[[ Provided material, beginning ]]
/-- On a ready engine with its stack in RAM outside the extension: PUSH lowers SP by one and writes Ws there, POP
reads Wd there and raises SP by one, PUSHP and POPP do so with two bytes, the low byte at the lower address, in two
cycles. A push below the stack limit or a pop above 0x8000 raises STACK_FAULT and changes no register, no SP and no
byte. (R399) -/
def Obligations.StackRows : Prop :=
  (∀ (r d : Fin 16) (p : Fin 8) (s : State), EngReady 1 s →
    let u := due s
    let e := u.eng
    (1 ≤ e.sp.toNat → e.sp.toNat ≤ 0x8000 → e.stackLim.toNat ≤ e.sp.toNat - 1 → inExt e = false →
        exec (.push r) s = .next (retire 1 1 (fun x =>
          { x with sp := e.sp - 1, ram := memWrite (e.sp.toNat - 1) [wGet e r] e.ram }) u))
    ∧ (2 ≤ e.sp.toNat → e.sp.toNat ≤ 0x8000 → e.stackLim.toNat ≤ e.sp.toNat - 2 → inExt e = false →
        ∃ m, exec (.pushp p) s = .next (retire 1 2 (fun x => { x with sp := e.sp - 2, ram := m }) u)
          ∧ memByte m (e.sp.toNat - 1) = wGet e (2 * p.val + 1) ∧ memByte m (e.sp.toNat - 2) = wGet e (2 * p.val)
          ∧ ∀ a, a ≠ e.sp.toNat - 1 → a ≠ e.sp.toNat - 2 → memByte m a = memByte e.ram a)
    ∧ (e.sp.toNat + 1 ≤ 0x8000 → inExt e = false →
        exec (.pop d) s = .next (retire 1 1 (fun x => wSet d (memByte e.ram e.sp.toNat) { x with sp := e.sp + 1 }) u))
    ∧ (e.sp.toNat + 2 ≤ 0x8000 → inExt e = false →
        exec (.popp p) s = .next (retire 1 2 (fun x => wSet (2 * p.val + 1) (memByte e.ram (e.sp.toNat + 1))
          (wSet (2 * p.val) (memByte e.ram e.sp.toNat) { x with sp := e.sp + 2 })) u))
    ∧ ((e.sp - 1).toNat < e.stackLim.toNat →
        exec (.push r) s = .next (finish 1 e.frp { st := u, faults := [Src.engStackFault] })
        ∧ exec (.pushp p) s = .next (finish 1 e.frp { st := u, cost := 2, faults := [Src.engStackFault] }))
    ∧ ((e.sp - 2).toNat < e.stackLim.toNat →
        exec (.pushp p) s = .next (finish 1 e.frp { st := u, cost := 2, faults := [Src.engStackFault] })
        ∧ (∀ rel, inExt e = false → exec (.call rel) s = .next (finish 1 e.frp { st := u, cost := 3, faults := [Src.engStackFault] }))
        ∧ (inExt e = false → exec (.calli p) s = .next (finish 1 e.frp { st := u, cost := 3, faults := [Src.engStackFault] })))
    ∧ (0x8000 < e.sp.toNat + 1 → exec (.pop d) s = .next (finish 1 e.frp { st := u, faults := [Src.engStackFault] }))
    ∧ (0x8000 < e.sp.toNat + 2 → exec (.popp p) s = .next (finish 1 e.frp { st := u, cost := 2, faults := [Src.engStackFault] })
        ∧ exec .ret s = .next (finish 1 e.frp { st := u, cost := 3, faults := [Src.engStackFault] }))
    ∧ (0x8000 < e.sp.toNat + 4 → exec .reti s = .next (finish 1 e.frp { st := u, cost := 5, faults := [Src.engStackFault] })))
  ∧ (∀ (t : Half) (s : State), EngReady 2 s → ((due s).eng.sp - 1).toNat < s.eng.stackLim.toNat ∨ ((due s).eng.sp - 2).toNat < s.eng.stackLim.toNat →
      inExt (due s).eng = false →
      exec (.callAbs t) s = .next (finish 2 s.eng.frp { st := due s, cost := 3, faults := [Src.engStackFault] }))
  ∧ (∀ (k : Nat) (s : State), ((due s).eng.sp - 4).toNat < s.eng.stackLim.toNat →
      enterLine k s = raiseEng [Src.engStackFault] (due s))

/-- On a ready engine outside the extension and a repetition: BRA, JMP and JMPI continue at their target in two
cycles; the target of a relative transfer is the next word's address plus the signed offset; CALL, CALLI and CALL abs
from outside a hook to no hook word push the address after the instruction, high byte first, and continue at the
target in three cycles; RET pops it. In the extension a transfer out of the region is not made and raises EXT_ACCESS.
-/
def Obligations.Transfers : Prop :=
  (∀ (rel : BitVec 12) (p : Fin 8) (t : Half) (s : State),
    let u := due s
    let e := u.eng
    let go := fun (cost : Nat) (x : Half) => { spend cost u with eng := { (spend cost u).eng with pc := x, wrap := false } }
    let near := e.pc + 1 + rel.signExtend 16
    let calls := fun (i : Instr) (n : Nat) (x : Half) => isHookWord x = false → e.hook = none → 2 ≤ e.sp.toNat → e.sp.toNat ≤ 0x8000 →
      e.stackLim.toNat ≤ e.sp.toNat - 2 →
      ∃ v, exec i s = .next v ∧ v = { spend 3 u with eng := { (spend 3 u).eng with pc := x, wrap := false, sp := e.sp - 2, ram := v.eng.ram } }
        ∧ memByte v.eng.ram (e.sp.toNat - 1) = BitVec.ofNat 8 ((e.pc.toNat + n) % 65536 / 256)
        ∧ memByte v.eng.ram (e.sp.toNat - 2) = BitVec.ofNat 8 (e.pc.toNat + n)
        ∧ ∀ a, a ≠ e.sp.toNat - 1 → a ≠ e.sp.toNat - 2 → memByte v.eng.ram a = memByte e.ram a
    inExt e = false → s.eng.frp = false →
    (EngReady 1 s →
      (s.eng.hook = none → exec (.bra rel) s = .next (go 2 near) ∧ exec (.jmpi p) s = .next (go 2 (pGet e p)))
      ∧ calls (.call rel) 1 near ∧ calls (.calli p) 1 (pGet e p)
      ∧ (s.eng.hook = none → e.sp.toNat + 2 ≤ 0x8000 → exec .ret s = .next { spend 3 u with eng := { (spend 3 u).eng with
          sp := e.sp + 2, wrap := false
          pc := BitVec.ofNat 16 ((memByte e.ram e.sp.toNat).toNat + 256 * (memByte e.ram (e.sp.toNat + 1)).toNat) } }))
    ∧ (EngReady 2 s → (s.eng.hook = none → exec (.jmp t) s = .next (go 2 t)) ∧ calls (.callAbs t) 2 t))
  ∧ (∀ (rel : BitVec 12) (p : Fin 8) (t : Half) (s : State),
    let u := due s
    let e := u.eng
    let barred := fun (n cost : Nat) => Host.Outcome.next (φ := Fault) (ρ := Refusal) (finish n e.frp { st := u, cost := cost, faults := [Src.engExtAccess] })
    let near := e.pc + 1 + rel.signExtend 16
    inExt e = true →
    (EngReady 1 s → (near.toNat < 0xC000 → exec (.bra rel) s = barred 1 2 ∧ exec (.call rel) s = barred 1 3)
      ∧ ((pGet e p).toNat < 0xC000 → exec (.jmpi p) s = barred 1 2 ∧ exec (.calli p) s = barred 1 3))
    ∧ (EngReady 2 s → t.toNat < 0xC000 → exec (.jmp t) s = barred 2 2 ∧ exec (.callAbs t) s = barred 2 3))

/-- On a ready engine SKIP tests the condition of Table 13-8 on FLAGS with what is delivered in the cycle, SKBC a bit
that is 0, SKBS a bit that is 1. Outside a hook and a repetition, every engine instruction that a skip decides changes
nothing but the PC, past its own words alone (the end test made), the skip, and one cycle; a skipped REP is skipped
with the instruction it governs for that one cycle. (R402) -/
def Obligations.Skips : Prop :=
  (∀ (k d : Fin 16) (b : Fin 8) (s : State), EngReady 1 s →
    let u := due s
    let skips := fun (c : Bool) => Host.Outcome.next (φ := Fault) (ρ := Refusal) (retire 1 1 (fun e => { e with skipNext := c }) u)
    let e := u.eng
    exec (.skip k) s = skips ([e.fz, !e.fz, e.fc, !e.fc, e.fn, !e.fn, e.fv, !e.fv, e.fdz, !e.fdz, !e.fc && !e.fz, e.fc || e.fz,
        e.fn ^^ e.fv, !(e.fn ^^ e.fv), !(e.fn ^^ e.fv) && !e.fz, (e.fn ^^ e.fv) || e.fz].getD k.val false)
    ∧ exec (.skbc d b) s = skips (!(wGet e d).getLsbD b.val) ∧ exec (.skbs d b) s = skips ((wGet e d).getLsbD b.val))
  ∧ (∀ (i : Instr) (n : Nat) (s : State), EngineRow i n → EngSkips n s → s.eng.hook = none →
    let u := due s
    (isRepRow i = false ∨ s.eng.repFirst = true →
      exec i s = .next { spend 1 u with eng := advance n { (spend 1 u).eng with skipNext := false, repFirst := false } })
    ∧ (isRepRow i = true → s.eng.repFirst = false →
      exec i s = .next { u with eng := advance n { u.eng with repFirst := true } }))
[[ Provided material, end ]]
#### [About this task]
Exactly as written, please transcribe the lines from the start of the records above to the line that holds "m, exec (.pushp", both ends included.

#### [Task result]
/-- On a ready engine with its stack in RAM outside the extension: PUSH lowers SP by one and writes Ws there, POP
reads Wd there and raises SP by one, PUSHP and POPP do so with two bytes, the low byte at the lower address, in two
cycles. A push below the stack limit or a pop above 0x8000 raises STACK_FAULT and changes no register, no SP and no
byte. (R399) -/
def Obligations.StackRows : Prop :=
  (∀ (r d : Fin 16) (p : Fin 8) (s : State), EngReady 1 s →
    let u := due s
    let e := u.eng
    (1 ≤ e.sp.toNat → e.sp.toNat ≤ 0x8000 → e.stackLim.toNat ≤ e.sp.toNat - 1 → inExt e = false →
        exec (.push r) s = .next (retire 1 1 (fun x =>
          { x with sp := e.sp - 1, ram := memWrite (e.sp.toNat - 1) [wGet e r] e.ram }) u))
    ∧ (2 ≤ e.sp.toNat → e.sp.toNat ≤ 0x8000 → e.stackLim.toNat ≤ e.sp.toNat - 2 → inExt e = false →
        ∃ m, exec (.pushp p) s = .next (retire 1 2 (fun x => { x with sp := e.sp - 2, ram := m }) u)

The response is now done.